Transcribe verbatim the span of lines that opens with the line containing "match i.form with" and closes with the last line of the data below.

(Beginning of Dataset records)

-- ==== Sys2Proof/Laws/PerInstr.lean ====
section
/-! SUPPORT. One lemma per constructor of `Instr`: where it stands in the opcode map. -/

open Sys2Proof

/-- A form has an assigned CLASS and OP (R81), and the map leads from them back to it; any other instruction has no word, but for the row
of unassigned words. -/
def Sys2Proof.Laws.Encoding.Statement (i : Instr) : Prop :=
  match i.form with
  | some (m, f) => m.cls < 13 ∧ m.op < opsInClass.getD m.cls 0 ∧ ∃ k, formOfOpcode m.cls m.op = some k ∧ k f = i
  | none => encode i = none ∨ ∃ w, i = .undefinedEncoding w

(End of Dataset records)

Answer
  match i.form with
  | some (m, f) => m.cls < 13 ∧ m.op < opsInClass.getD m.cls 0 ∧ ∃ k, formOfOpcode m.cls m.op = some k ∧ k f = i
  | none => encode i = none ∨ ∃ w, i = .undefinedEncoding w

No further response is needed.